He looked a little bit
the worse for wear and tear,
but he acted and sounded
just like his old self.
Maureen was telling me that the cyst was about the size of a golf ball.
I know that it must have been quite large,
for it was quite prominent on the child’s neck.
In fact, for a while, they thought he had the mumps.
The doctor assured Maureen that there was nothing to worry about.
This evening Mike and Brian came over, and the four of us,
including Uno, went to the show in the hall.
I don’t go to shows too much up here;
in fact, I don’t even go too much outside,
but when you have been up here as long as I have,
you’ll go to almost anything for a change.
The show tonight was a real poor one,
even by Lansdowne House standards.
As far as entertainment goes,
this was the absolute last resort.
The title was Prairie Rustlers,
and I am sure it must have starred Tom Mix
or even someone back farther than him.
Buster Crabbe and Al St. John, Stars of Prairie Rustlers,
in the Movie Shadows of Death, 1945
Well, this is all that happened to me today,
so I will devote the rest of this issue to a dissertation on dog teams.

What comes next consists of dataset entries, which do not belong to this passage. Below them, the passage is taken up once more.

theorem test_witness_HaltAndAbstractCommands_2 :
    (∃ h : HartId, ∃ r : DbgReg, ∃ isWrite : Bool, ∃ size : BitVec 3, ∃ s : State, let a := s.absSettle; let k := h.num; let n := 2 ^ size.toNat; let wide := match r with | .fpr _ => 16 | _ => 8; let sized := 2 ≤ size.toNat ∧ size.toNat ≤ 4 ∧ n ≤ wide; let able := (a.hart k).mode = .halted ∧ a.inv (a.hart k).pocket.toNat = true; (a.dbg.cmderr = 0) ∧ (a.dbg.abs = none) ∧ (sized) ∧ (able) ∧ (isWrite = true) ∧ (size.toNat = 4) ∧ ∃ i : Fin 32, (r = .fpr i)) ∧
    (∃ h : HartId, ∃ r : DbgReg, ∃ isWrite : Bool, ∃ size : BitVec 3, ∃ s : State, let a := s.absSettle; let k := h.num; let w := (a.hart k).w; let n := 2 ^ size.toNat; let wide := match r with | .fpr _ => 16 | _ => 8; let sized := 2 ≤ size.toNat ∧ size.toNat ≤ 4 ∧ n ≤ wide; let able := (a.hart k).mode = .halted ∧ a.inv (a.hart k).pocket.toNat = true; (a.dbg.cmderr = 0) ∧ (a.dbg.abs = none) ∧ (sized) ∧ (able) ∧ (isWrite = true) ∧ (size.toNat = 3) ∧ ∃ c : BitVec 12, (r = .csr c) ∧ (w.dbgCsr c.toNat true = true)) ∧
    (∃ h : HartId, ∃ r : DbgReg, ∃ isWrite : Bool, ∃ size : BitVec 3, ∃ s : State, let a := s.absSettle; let k := h.num; let n := 2 ^ size.toNat; let wide := match r with | .fpr _ => 16 | _ => 8; let sized := 2 ≤ size.toNat ∧ size.toNat ≤ 4 ∧ n ≤ wide; let able := (a.hart k).mode = .halted ∧ a.inv (a.hart k).pocket.toNat = true; (a.dbg.cmderr = 0) ∧ (a.dbg.abs = none) ∧ (sized) ∧ (able) ∧ (isWrite = true) ∧ (size.toNat = 2) ∧ ∃ i : Fin 32, (r = .gpr i)) ∧
    (∃ s : State, let a := s.absSettle; (a.dbg.cmderr ≠ 0)) ∧
    (∃ s : State, let a := s.absSettle; (a.dbg.cmderr = 0) ∧ (a.dbg.abs ≠ none)) ∧
    (∃ h : HartId, ∃ s : State, let a := s.absSettle; let k := h.num; let able := (a.hart k).mode = .halted ∧ a.inv (a.hart k).pocket.toNat = true; (a.dbg.cmderr = 0) ∧ (a.dbg.abs = none) ∧ (¬ able)) ∧
    (∃ h : HartId, ∃ pa : Addr, ∃ s : State, let a := s.absSettle; let k := h.num; let able := (a.hart k).mode = .halted ∧ a.inv (a.hart k).pocket.toNat = true; (a.dbg.cmderr = 0) ∧ (a.dbg.abs = none) ∧ (able) ∧ (routeOf pa.toNat .pma = .hole)) ∧
    (∃ h : HartId, ∃ pa : Addr, ∃ isWrite : Bool, ∃ s : State, let a := s.absSettle; let k := h.num; let able := (a.hart k).mode = .halted ∧ a.inv (a.hart k).pocket.toNat = true; (a.dbg.cmderr = 0) ∧ (a.dbg.abs = none) ∧ (able) ∧ (routeOf pa.toNat .pma = .cached) ∧ (isWrite = true)) ∧
    (∃ h : HartId, ∃ pa : Addr, ∃ isWrite : Bool, ∃ s : State, let a := s.absSettle; let k := h.num; let able := (a.hart k).mode = .halted ∧ a.inv (a.hart k).pocket.toNat = true; (a.dbg.cmderr = 0) ∧ (a.dbg.abs = none) ∧ (able) ∧ (routeOf pa.toNat .pma = .cached) ∧ (isWrite = false)) ∧
    (∃ h : HartId, ∃ pa : Addr, ∃ size : Size, ∃ s : State, let a := s.absSettle; let k := h.num; let n := size.bytes; let able := (a.hart k).mode = .halted ∧ a.inv (a.hart k).pocket.toNat = true; (a.dbg.cmderr = 0) ∧ (a.dbg.abs = none) ∧ ∃ r : Route, (able) ∧ (routeOf pa.toNat .pma = r) ∧ (r ≠ .hole) ∧ (r ≠ .cached) ∧ (pa.toNat % n ≠ 0)) ∧
    (∃ h : HartId, ∃ pa : Addr, ∃ size : Size, ∃ isWrite : Bool, ∃ s : State, let a := s.absSettle; let k := h.num; let n := size.bytes; let able := (a.hart k).mode = .halted ∧ a.inv (a.hart k).pocket.toNat = true; (a.dbg.cmderr = 0) ∧ (a.dbg.abs = none) ∧ ∃ r : Route, (able) ∧ (routeOf pa.toNat .pma = r) ∧ (r ≠ .hole) ∧ (r ≠ .cached) ∧ (pa.toNat % n = 0) ∧ (isWrite = true)) ∧
    (∃ h : HartId, ∃ pa : Addr, ∃ size : Size, ∃ isWrite : Bool, ∃ s : State, let a := s.absSettle; let k := h.num; let n := size.bytes; let able := (a.hart k).mode = .halted ∧ a.inv (a.hart k).pocket.toNat = true; (a.dbg.cmderr = 0) ∧ (a.dbg.abs = none) ∧ ∃ r : Route, (able) ∧ (routeOf pa.toNat .pma = r) ∧ (r ≠ .hole) ∧ (r ≠ .cached) ∧ (pa.toNat % n = 0) ∧ (isWrite = false)) :=
  ⟨⟨h0, .fpr 0, true, 4, inv0 { mode := .halted }, (by decide +kernel), (by decide +kernel), (by decide +kernel), (by decide +kernel), (by decide +kernel), (by decide +kernel), 0, (by decide +kernel)⟩,
   ⟨h0, .csr 0x300, true, 3, inv0 { mode := .halted }, (by decide +kernel), (by decide +kernel), (by decide +kernel), (by decide +kernel), (by decide +kernel), (by decide +kernel), 0x300, (by decide +kernel), (by decide +kernel)⟩,
   ⟨h0, .gpr 0, true, 2, inv0 { mode := .halted }, (by decide +kernel), (by decide +kernel), (by decide +kernel), (by decide +kernel), (by decide +kernel), (by decide +kernel), 0, (by decide +kernel)⟩,
   ⟨{ State.reset with dbg := { cmderr := 7 } }, (by decide +kernel)⟩,
   ⟨{ hs { acc := [{ acc0 0 with rd := 192 }] } with dbg := { abs := some (0, 8) } }, (by decide +kernel), (by decide +kernel)⟩,
   ⟨h0, State.reset, (by decide +kernel), (by decide +kernel), (by decide +kernel)⟩,
   ⟨h0, 0x7FFFFFFFFFFFFF, inv0 { mode := .halted }, (by decide +kernel), (by decide +kernel), (by decide +kernel), (by decide +kernel)⟩,
   ⟨h0, 0, true, inv0 { mode := .halted }, (by decide +kernel), (by decide +kernel), (by decide +kernel), (by decide +kernel), (by decide +kernel)⟩,
   ⟨h0, 0, false, inv0 { mode := .halted }, (by decide +kernel), (by decide +kernel), (by decide +kernel), (by decide +kernel), (by decide +kernel)⟩,
   ⟨h0, 0x1000000000004, .b8, inv0 { mode := .halted }, (by decide +kernel), (by decide +kernel), .io, (by decide +kernel), (by decide +kernel), (by decide +kernel), (by decide +kernel), (by decide +kernel)⟩,
   ⟨h0, 0x1000000000000, .b8, true, inv0 { mode := .halted }, (by decide +kernel), (by decide +kernel), .io, (by decide +kernel), (by decide +kernel), (by decide +kernel), (by decide +kernel), (by decide +kernel), (by decide +kernel)⟩,
   ⟨h0, 0x80000000000000, .b8, false, inv0 { mode := .halted }, (by decide +kernel), (by decide +kernel), .window, (by decide +kernel), (by decide +kernel), (by decide +kernel), (by decide +kernel), (by decide +kernel), (by decide +kernel)⟩⟩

I have yet to drive a dog team, but I hope that
not too much times passes before I accomplish this feat.
Credit: Bud Glunz. National Film Board of Canada.
Photothèque. Library and Archives Canada, e010962320 /
I think one of the funniest things that I have ever seen in all my life
was the troubles that a poor Indian was having one morning
with a new team that apparently hadn’t been broken to harness too long.
Either that, or they were a bunch of dogs that hadn’t been
worked together as a team too long.
He loaded the sleigh at the co-op store on the Island
and headed them toward the lake.
From the store to the lake, the road passed twelve trees.
Each dog investigated each tree,
so the whole team made 48 stops on the way to the lake.
After the team finally got out on the ice,
each dog decided to defecate;
and, of course, each one did it at a different time.
Four more stops.
By this time there was a terribly frustrated Indian driving them.
There were one or two other stops
before they had gone half a mile,
caused I think, by disagreements among the dogs;
but by the time they got in front of my school
real disaster struck in the form of a female dog in heat.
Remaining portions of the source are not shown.